I was actually wondering if the UFO was still in new leaf.  I never noticed that alien thing on the tv though...maybe it's foreshadowing something?


----------



## burnside (Jun 30, 2013)

AAAAND I still don't have a TV.


----------



## WeiMoote (Jun 30, 2013)

3:33 AM... could Nintendo be thinking of another game in a series? Where the Darkness is Eternal?
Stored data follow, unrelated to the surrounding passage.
-- ==== Sys2Proof/Machine/Texture.lean ====
section
/-! DEFINITION. Textures: descriptors, footprints, filtering, SAMPLE and TXF (R59, R236 to R238). -/

namespace Sys2Proof.Machine

/-! ### Descriptors (R236) -/

/-- A texture descriptor's fields (Table 14.4). -/
structure Tex where
  base : Nat
  feed : Nat
  width : Nat
  height : Nat
  depth : Nat
  levels : Nat
  fmt : Nat
  wrap : Nat
  lin : Bool
  mip : Nat
  deriving DecidableEq, Repr

def Tex.parse (d : Nat) : Tex :=
  { base := fld d 0 64, feed := fld d 64 64, width := fld d 128 16 + 1, height := fld d 144 16 + 1, depth := fld d 160 12 + 1,
    levels := fld d 172 4 + 1, fmt := fld d 176 4, wrap := fld d 180 2, lin := bitOf d 182, mip := fld d 183 2 }

/-- The values that Table 14.4 admits; its reserved bits are ignored (R5). -/
def Tex.ok (t : Tex) : Bool :=
  t.mip != 3 && t.wrap != 3 && decide (t.fmt ≤ 4) && t.base % 65536 == 0 && t.feed % 8 == 0

def Tex.texel (t : Tex) : Nat :=
  match t.fmt with
  | 0 => 4
  | 1 => 8
  | 2 => 16
  | 3 => 4
  | _ => 2

/-- Size of an axis at a level. -/
def mipSize (n l : Nat) : Nat := max 1 (n / 2 ^ l)

/-- Bytes of a level, from one level base to the next. -/
def Tex.levelSpan (t : Tex) (l : Nat) : Nat :=
  alignUp (mipSize t.width l * mipSize t.height l * mipSize t.depth l * t.texel) 65536

def Tex.levelBase (t : Tex) (l : Nat) : Nat := (List.range l).foldl (fun a k => a + t.levelSpan k) t.base

/-- Address of a texel. -/
def Tex.addr (t : Tex) (l i j k : Nat) : Nat :=
  (t.levelBase l + ((k * mipSize t.height l + j) * mipSize t.width l + i) * t.texel) % 2 ^ 64

/-- The four channels of a texel as FP32 patterns (Table 14.5). -/
def Tex.chans (t : Tex) (bs : List Byte) : List Nat :=
  let part := fun (k i : Nat) => ofBytes ((bs.drop (k * i)).take k)
  let h := fun (x : Nat) => (roundV Fmt.f32 .rne false (decodeF Fmt.f16 x)).bits
  match t.fmt with
  | 0 => (List.range 4).map (fun i => (ofUnorm Fmt.f32 8 (part 1 i)).bits)
  | 1 => (List.range 4).map (fun i => h (part 2 i))
  | 2 => (List.range 4).map (part 4)
  | 3 => [part 4 0, 0, 0, one32]
  | _ => [h (part 2 0), 0, 0, one32]

def zeros4 : List Nat := [0, 0, 0, 0]

/-! ### Filtering (R59) -/

/-- The integer nearest to 65,536 times the fraction of a finite value above its floor, ties to even; 0 for an infinity, as for every
|c| ≥ 2^23 (R59). -/
def quantise (v : Val) : Nat :=
  match v with
  | .fin n k e =>
    let x := (floorV v)
    let den := pow2d e
    let num : Int := (if n then -((k * pow2n e : Nat) : Int) else ((k * pow2n e : Nat) : Int)) - x * (den : Int)
    (roundInt .rne false (num.toNat * 65536) den).1
  | _ => 0

def isFin (v : Val) : Bool :=
  match v with
  | .fin _ _ _ => true
  | _ => false

/-- The index that stands for the floor of a coordinate that has none, and the weight of a NaN: the manual gives neither, both are free.
[DESIGN CHOICE, safe] (entry 99) -/
def freeIndex (free : Nat) : Int := ((free % 2 ^ 20 : Nat) : Int)
def freeWeight (free : Nat) : Nat := free / 2 ^ 60 % 65536

/-- Indices and weight along one axis by R59. -/
def linAxis (free u size : Nat) : Int × Nat :=
  let c := decodeF Fmt.f32 (fma32 u (roundQ Fmt.f32 .rne false false size 1 0).bits 0xBF000000)
  let i := if isFin c then floorV c else freeIndex free
  let n := if c.isNan then freeWeight free else quantise c
  if n = 65536 then (i + 1, 0) else (i, n)

/-- The nearest index. -/
def nearAxis (free u size : Nat) : Int :=
  let c := decodeF Fmt.f32 (mul32 u (roundQ Fmt.f32 .rne false false size 1 0).bits)
  if isFin c then floorV c else freeIndex free

/-- An index after the addressing mode: none for a border texel. -/
def wrapIndex (mode size : Nat) (i : Int) : Option Nat :=
  match mode with
  | 0 => some (max 0 (min ((size : Int) - 1) i)).toNat
  | 1 => some (i % (size : Int)).toNat
  | _ => if 0 ≤ i ∧ i < size then some i.toNat else none

/-- Texel indices along an axis, and the weight where there are two. -/
structure Axis where
  idx : List (Option Nat)
  w : Nat
  deriving DecidableEq, Repr

def axisOf (lin : Bool) (mode free u size : Nat) : Axis :=
  if lin && decide (1 < size) then
    let (i, n) := linAxis free u size
    { idx := [wrapIndex mode size i, wrapIndex mode size (i + 1)], w := n }
  else { idx := [wrapIndex mode size (nearAxis free u size)], w := 0 }

/-- Interpolates neighbours of a list of values of several channels. -/
def lerpPairs (n : Nat) : List (List Nat) → List (List Nat)
  | a :: b :: l => List.zipWith (fun x y => (flerp x y n).bits) a b :: lerpPairs n l
  | l => l

def Axis.reduce (x : Axis) (vs : List (List Nat)) : List (List Nat) := if x.idx.length = 2 then lerpPairs x.w vs else vs

/-- The value of the corners of one level, x fastest: along x, then y, then z. -/
def filter3 (x y z : Axis) (vs : List (List Nat)) : List Nat := (z.reduce (y.reduce (x.reduce vs))).headD zeros4

/-- The corners that three axes select, x fastest; none outside the border. -/
def corners (x y z : Axis) : List (Option (Nat × Nat × Nat)) :=
  z.idx.flatMap (fun k => y.idx.flatMap (fun j => x.idx.map (fun i =>
    match i, j, k with
    | some i, some j, some k => some (i, j, k)
    | _, _, _ => none)))

/-! ### What a lane reads -/

/-- A level of a result: its texel addresses, none for a border texel, and the axes that combine them. -/
structure TexLevel where
  texels : List (Option Nat)
  x : Axis
  y : Axis
  z : Axis
  deriving DecidableEq, Repr

/-- What a sample reads: one level or two, and the weight of the second. -/
structure Footprint where
  levels : List TexLevel
  w : Nat
  deriving DecidableEq, Repr

def Tex.level (t : Tex) (free : Nat) (u v w l : Nat) : TexLevel :=
  let x := axisOf t.lin t.wrap free u (mipSize t.width l)
  let y := axisOf t.lin t.wrap (free / 2 ^ 20) v (mipSize t.height l)
  let z := axisOf t.lin t.wrap (free / 2 ^ 40) w (mipSize t.depth l)
  { texels := (corners x y z).map (fun c => c.map (fun (i, j, k) => t.addr l i j k)), x := x, y := y, z := z }

/-- The level of detail clamped to the texture's levels; a NaN counts as 0 (R237). -/
def Tex.lambda (t : Tex) (p : Nat) : Nat :=
  let top := (roundRat Fmt.f32 .rne ((t.levels : Int) - 1) 1 0).bits
  let v := decodeF Fmt.f32 p
  if v.isNan || ltV v (.fin false 0 0) then 0
  else if ltV (decodeF Fmt.f32 top) v then top
  else p

/-- The footprint of SAMPLE. -/
def Tex.footprint (t : Tex) (free : Nat) (u v w lam : Nat) : Footprint :=
  let p := t.lambda lam
  match t.mip with
  | 0 => { levels := [t.level free u v w 0], w := 0 }
  | 1 => { levels := [t.level free u v w (floorV (decodeF Fmt.f32 (add32 p 0x3F000000))).toNat], w := 0 }
  | _ =>
    let l := (floorV (decodeF Fmt.f32 p)).toNat
    let n := quantise (decodeF Fmt.f32 p)
    let (l, n) := if n = 65536 then (l + 1, 0) else (l, n)
    if t.levels ≤ l + 1 then { levels := [t.level free u v w l], w := 0 }
    else { levels := [t.level free u v w l, t.level free u v w (l + 1)], w := n }

/-- The single texel of TXF, or none out of range. -/
def Tex.fetch1 (t : Tex) (i j k l : Nat) : Footprint :=
  let one : Axis := { idx := [some 0], w := 0 }
  let inside := decide (l < t.levels) && decide (i < mipSize t.width l) && decide (j < mipSize t.height l) && decide (k < mipSize t.depth l)
  { levels := [{ texels := [if inside then some (t.addr l i j k) else none], x := one, y := one, z := one }], w := 0 }

/-- Addresses of a footprint. -/
def Footprint.addrs (f : Footprint) : List Nat := (f.levels.flatMap (fun l => l.texels.filterMap id)).foldl addNew []

/-- The result of a footprint from the channels at its addresses. -/
def Footprint.value (f : Footprint) (rd : Nat → List Nat) : List Nat :=
  let vs := f.levels.map (fun l => filter3 l.x l.y l.z (l.texels.map (fun a => match a with
    | some va => rd va
    | none => zeros4)))
  if vs.length = 2 then (lerpPairs f.w vs).headD zeros4 else vs.headD zeros4

/-! ### Reading (R130, R237, R238) -/

/-- A texel's place: physical address, or none where its page is not resident. -/
def Run.texelAt (r : Run) (sp : ASpace) (va : Nat) : Except Bad (Option Nat) :=
  if !canonical va then .error (.trap 0x12 va)
  else match r.xlate sp .load false va with
    | .ok pa _ => .ok (some pa)
    | .fail c y => if c = 6 ∧ y = 1 then .ok none else .error (badTr va c y)

/-- Places of all texels of a footprint: 0x12, then 0x07, then 0x06, the lowest address of each. -/
def Run.texels (r : Run) (sp : ASpace) (vas : List Nat) : Except Bad (List (Nat × Option Nat)) :=
  let xs := vas.map (fun va => (va, r.texelAt sp va))
  let badOf := fun (f : Bad → Bool) => xs.filterMap (fun x => match x.2 with
    | .error b => if f b then some (x.1, b) else none
    | .ok _ => none)
  let pick := fun (f : Bad → Bool) => (minBy (fun (x : Nat × Bad) => x.1) (badOf f)).map (·.2)
  let cause := fun (c : Nat) (b : Bad) => match b with
    | .trap c' _ => c' == c
    | _ => false
  let other := fun (b : Bad) => match b with
    | .trap _ _ => false
    | _ => true
  match (pick (cause 0x12)).or ((pick (cause 7)).or (pick other)) with
  | some b => .error b
  | none => .ok (xs.map (fun x => (x.1, match x.2 with
    | .ok p => p
    | .error _ => none)))

/-- A descriptor of 32 bytes as a plain load reads it. -/
def Run.texDesc (r : Run) (core g : Nat) (node : Option Nat) (sp : ASpace) (va : Nat) : Except Bad Nat :=
  match r.globLoc sp .load va 32 with
  | .error b => .error b
  | .ok (.glob pas _) =>
    if r.poisoned node pas then .error (.poison (pas.headD 0 / 128 * 128))
    else .ok (ofBytes (r.loadSync core g node (pas.headD 0) 32).1)
  | .ok _ => .error (.trap 7 va)

/-- What one lane gives: its texture, the four channels, the non-resident pages, and the texels read. -/
structure TexRes where
  tex : Tex
  chans : List Nat
  missing : List Nat
  read : List Nat
  deriving DecidableEq, Repr

/-- The result of one lane. -/
def Run.texLane (r : Run) (core g : Nat) (node : Option Nat) (sp : ASpace) (desc : Nat) (fp : Tex → Footprint) : Except Bad TexRes :=
  match r.texDesc core g node sp desc with
  | .error b => .error b
  | .ok d =>
    let t := Tex.parse d
    if !t.ok then .error (.trap 7 desc)
    else
      let f := fp t
      match r.texels sp f.addrs with
      | .error b => .error b
      | .ok xs =>
        let missing := ((xs.filter (fun x => x.2.isNone)).map (fun x => x.1 / 65536 * 65536)).foldl addNew []
        if !missing.isEmpty then .ok { tex := t, chans := zeros4, missing := missing, read := [] }
        else
          let pas := xs.map (fun x => (x.1, x.2.getD 0))
          match pas.find? (fun x => r.poisoned node (run x.2 t.texel)) with
          | some x => .error (.poison (x.2 / 128 * 128))
          | none =>
            .ok { tex := t, missing := [], read := pas.map (·.2), chans := f.value (fun va =>
              t.chans (r.loadSync core g node (lookD pas va 0) t.texel).1) }

/-- The residency feedback of a lane: an atomic OR at the home per page; one that fails translation is lost (R238). -/
def Run.feedback (r : Run) (w g : Nat) (node : Option Nat) (sp : ASpace) (x : TexRes) : Run :=
  if x.tex.feed = 0 then r
  else x.missing.foldl (fun r p =>
    let b := (p - x.tex.base) / 65536
    let va := x.tex.feed + b / 64 * 8
    match r.xlate1 sp .atomic va 8 with
    | none => r
    | some pa =>
      let (_, r) := r.homeAtomic node pa 8 (fun o => o ||| 2 ^ (b % 64))
      r.wch w g (r.gwctOf pa)) r

/-- Every lane's result, or what the lowest faulting lane faults with; KIND of a page fault is `kind` (Table 21.6). -/
def texAll (kind : Nat) : List (Nat × Except Bad TexRes) → Except Ret (List (Nat × TexRes))
  | [] => .ok []
  | (l, .error b) :: _ => .error (b.ret kind l)
  | (l, .ok x) :: xs =>
    match texAll kind xs with
    | .error z => .error z
    | .ok ys => .ok ((l, x) :: ys)

/-- The footprint of a lane of SAMPLE and SAMPLEC; what a coordinate without a floor selects is free. -/
def Run.sampleFp (r : Run) (e : Env) (a l : Nat) (t : Tex) : Footprint :=
  let v := fun (i : Nat) => (e.v l (a + i)).toNat
  t.footprint (r.pick (8 * 2 ^ 20 + l) (2 ^ 120)) (v 0) (v 1) (v 2) (v 3)

/-- The results of the participating lanes. -/
def Run.texResults (r : Run) (e : Env) (kind g b : Nat) (fp : Nat → Tex → Footprint) : Except Ret (List (Nat × TexRes)) :=
  texAll kind ((e.on g).map (fun l => (l, r.texLane e.wp.core e.grid (r.nodeOf e.grid) (r.spaceAt e) (e.v2 l b) (fp l))))

/-- The feedback of all lanes. -/
def Run.feedbackAll (r : Run) (e : Env) (xs : List (Nat × TexRes)) : Run :=
  xs.foldl (fun r x => r.feedback e.w e.grid (r.nodeOf e.grid) (r.spaceAt e) x.2) r

/-- A texture fetch into registers. -/
def Run.texture (r : Run) (e : Env) (g d b : Nat) (fp : Nat → Tex → Footprint) : Ret :=
  if (e.on g).any (fun l => r.laneAcq e.w l) then .wait .fence
  else match r.texResults e 0 g b fp with
    | .error z => z
    | .ok xs =>
      let r := (r.feedbackAll e xs).seeAt e.wp.core e.w (r.nodeOf e.grid) (xs.flatMap (fun x => x.2.read))
      .done (xs.foldl (fun r x => r.onLanes e.w [x.1] (fun _ y => y.putVs d (x.2.chans.map word))) r)

def execSample (g d a b : Nat) (s : State) : Host.Outcome State Fault Refusal :=
  issue (.sample g d a b) (fun r e => r.texture e g d b (r.sampleFp e a)) s

def execTxf (g d a b : Nat) (s : State) : Host.Outcome State Fault Refusal :=
  issue (.txf g d a b) (fun r e => r.texture e g d b (fun l t =>
    let v := fun (i : Nat) => (e.v l (a + i)).toNat
    t.fetch1 (v 0) (v 1) (v 2) (v 3))) s

end Sys2Proof.Machine
end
Eh, maybe in a perfect world...


----------



## MadCake (Jun 30, 2013)

It's a reference to Gulliver saying he got abducted by aliens.


----------



## StiX (Jun 30, 2013)

I did this too a while ago!
http://chopstixz.tumblr.com/post/53142570633/watching-tv-in-the-middle-of-the-night-when


----------



## Hamusuta (Jun 30, 2013)

emg thts so scry


----------



## RickyBamBam (Jun 30, 2013)

I still wonder why they even included this into the game!


----------



## Alexir (Mar 25, 2014)

I have a karaoke system, does that count as a TV?


----------



## captainofcool (Mar 25, 2014)

Alexir said:


> I have a karaoke system, does that count as a TV?


Nope.

I knew this since the beginning of time. Well, since June. Never really got to experience it, though.


----------



## Shirohibiki (Mar 25, 2014)

Why do people think 3AM is late though

Anyway, I've seen it plenty of times  Creepy, certainly. I dislike the perpetual static more though.

- - - Post Merge - - -

WAIT THIS WAS NECROED


----------



## ZJP91 (Mar 25, 2014)

things like this is why AC is the best game ever, nothing is better then animal crossing at night, especially on gamecube when you could see wisp the ghost, or just the whole creepy feeling where its quiet and everything is closed, and a couple of random neighbors are awake and you instantly feel connected because they also can never sleep.


----------



## CR33P (Mar 25, 2014)

3 AM is the hour of the devil e.e


----------



## oath2order (Mar 26, 2014)

I like the alien it's cool


----------